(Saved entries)
________
-- ==== Sys2Proof/Machine/Form.lean ====
section
/-! DEFINITION. What the form of an instruction fixes: the registers it names, the hints it accepts, its latency, its
element type, and the checks of R178 that depend on the words of its unit alone. -/

namespace Sys2Proof

/-- The payload of a PRE word (R191). -/
structure PreHint where
  mask : BitVec 3
  z : Bool
  rm : BitVec 3
  f : Bool
  opnd : BitVec 8
  deriving DecidableEq, Repr

/-- The hints of a unit met so far (R190). -/
structure Hints where
  pre : Option PreHint
  /-- Live ranges, in the order of their words (R192). -/
  live : List (BitVec 7 × BitVec 7)
  off : Option (BitVec 22)
  scope : Option (BitVec 3)
  deriving DecidableEq, Repr

/-- No hint. -/
def Hints.empty : Hints := ⟨none, [], none, none⟩

/-- The fourth operand of a unit (R191): no literal may stand there. -/
def Hints.fourth (h : Hints) : Option Opnd :=
  match h.pre with
  | some p =>
    if p.f then
      match Opnd.read p.opnd [] with
      | .ok (b, _) => some b
      | .error _ => none
    else none
  | none => none

/-- The mask register that governs the unit, and whether it zeroes (R191); m0 merges when there is no PRE. -/
def Hints.mask (h : Hints) : BitVec 3 × Bool :=
  match h.pre with
  | some p => (p.mask, p.z)
  | none => (0#3, false)

/-- The RM field of the unit's PRE (R191). -/
def Hints.rm (h : Hints) : BitVec 3 :=
  match h.pre with
  | some p => p.rm
  | none => 0#3

/-- The roles of R173. -/
inductive Role where
  | copy | matrix | vector
  deriving DecidableEq, Repr

/-- How an operand's value is formed (R179, R180). -/
inductive Elem where
  | int (bits : Nat)
  | flt (f : FT)
  deriving DecidableEq, Repr

/-- Bits of a W. -/
def W.bits : W → Nat
  | .w8 => 8 | .w16 => 16 | .w32 => 32 | .w64 => 64

/-- Bits of an integer type. -/
def IT.bits : IT → Nat
  | .n8 | .i8 => 8 | .n16 | .i16 => 16 | .n32 | .i32 => 32 | .n64 | .i64 => 64

/-- Whether an integer type is signed. -/
def IT.signed : IT → Bool
  | .i8 | .i16 | .i32 | .i64 => true
  | _ => false

/-- Bits of a float type (R291). -/
def FT.bits : FT → Nat
  | .f32 => 32 | _ => 16

/-- Bits of a DV code's low two bits (R201): .n32, .n64, .i32, .i64. -/
def dvBits (t : BitVec 2) : Nat := if t.getLsbD 0 then 64 else 32

/-- Signedness of a DV code. -/
def dvSigned (t : BitVec 2) : Bool := t.getLsbD 1

/-- The element codes of R220. -/
def elemOfCode (e : BitVec 4) : Elem :=
  if e.toNat < 8 then .int (IT.ofBits (e.extractLsb' 0 3)).bits
  else if e = 8#4 then .flt .f32
  else if e = 9#4 then .flt .f16
  else .flt .bf16

/-- Bits of an element. -/
def Elem.bits : Elem → Nat
  | .int w => w
  | .flt f => f.bits

/-- Forms that accept MASK or Z of PRE: column m of R202. -/
def Instr.acceptsMask : Instr → Bool
  | .add .. | .sub .. | .addSat .. | .subSat .. | .mul .. | .mad .. | .mulh .. | .div .. | .rem .. | .and ..
  | .or .. | .xor .. | .andn .. | .orn .. | .xnor .. | .not .. | .mov .. | .shl .. | .shr .. | .sar .. | .rol ..
  | .min .. | .max .. | .abs .. | .neg .. | .clz .. | .popc .. | .cvtInt .. | .bfe .. | .bfeI .. | .bfi ..
  | .minF .. | .minnum .. | .maxF .. | .maxnum .. | .negF .. | .absF .. | .fclass .. | .copysign .. | .rcp ..
  | .rsqrt .. | .sqrt .. | .exp2 .. | .log2 .. | .tanh .. | .addF .. | .subF .. | .mulF .. | .scale .. | .fma ..
  | .fms .. | .fdot2 .. | .fdot4 .. | .rsum .. | .rmax .. | .cvtFloatFloat .. | .cvtF32Binary8 ..
  | .cvtF16Binary8 .. | .cvtBf16Binary8 .. | .cvtBinary8F32 .. | .cvtBinary8F16 .. | .cvtBinary8Bf16 ..
  | .cvtFloatInteger .. => true
  | _ => false

/-- Forms that accept RM of PRE: column r of R202. -/
def Instr.acceptsRm : Instr → Bool
  | .addF .. | .subF .. | .mulF .. | .scale .. | .fma .. | .fms .. | .fdot2 .. | .fdot4 .. | .rsum .. | .rmax ..
  | .cvtFloatFloat .. | .cvtF32Binary8 .. | .cvtF16Binary8 .. | .cvtBf16Binary8 .. | .cvtBinary8F32 ..
  | .cvtBinary8F16 .. | .cvtBinary8Bf16 .. | .cvtFloatInteger .. => true
  | _ => false

/-- Forms that accept a fourth operand of PRE: column 4 of R202. -/
def Instr.acceptsFourth : Instr → Bool
  | .shuf .. | .voteAny .. | .voteAll .. | .voteBallot .. | .elect .. | .matchAny .. | .redux .. | .scanIncl ..
  | .scanExcl .. | .pack6 .. | .unpack6 .. | .topk .. | .ldb .. => true
  | _ => false

/-- Forms that accept OFF (R194). -/
def Instr.acceptsOff : Instr → Bool
  | .ld .. | .st .. | .ldb .. | .atom .. | .cas .. | .wupd .. | .wred .. | .ink .. | .inkq .. | .inkwait ..
  | .pref .. => true
  | _ => false

/-- Forms that accept SCOPE (R195); ld and st by their order, in `formCheck`. -/
def Instr.acceptsScope : Instr → Bool
  | .ld .. | .st .. | .atom .. | .cas .. | .wupd .. | .wred .. | .fence .. | .ldroundAcq .. | .round ..
  | .inksig .. => true
  | _ => false

/-- The long instructions (R185); mfs of CYCLE and GTIME among them. -/
def Instr.isLong : Instr → Bool
  | .ld .. | .ldb .. | .inkq .. | .ldround .. | .ldroundAcq .. | .round .. | .atom .. | .cas .. | .rcp ..
  | .rsqrt .. | .sqrt .. | .exp2 .. | .log2 .. | .tanh .. | .shuf .. | .voteAny .. | .voteAll .. | .voteBallot ..
  | .elect .. | .matchAny .. | .redux .. | .scanIncl .. | .scanExcl .. | .pack6 .. | .unpack6 .. | .topk ..
  | .lgstat .. => true
  | .mfs _ _ r => r == 0x20#7 || r == 0x21#7
  | _ => false

/-- The lists of R173: which role may issue a form; `none` is on neither list. -/
def Instr.role : Instr → Option Role
  | .cpy .. | .cpyt .. | .snap .. | .gath .. | .scatadd .. => some .copy
  | .mma .. | .mmas .. | .azero .. | .ald .. | .ast .. | .palres .. | .palrel .. | .mgld .. => some .matrix
  | _ => none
________
## What needs to be done
Read the entries above and find each line holding the word "type". Copy it out.

## The completed task
element type, and the checks of R178 that depend on the words of its unit alone. -/
/-- Bits of an integer type. -/
/-- Whether an integer type is signed. -/
/-- Bits of a float type (R291). -/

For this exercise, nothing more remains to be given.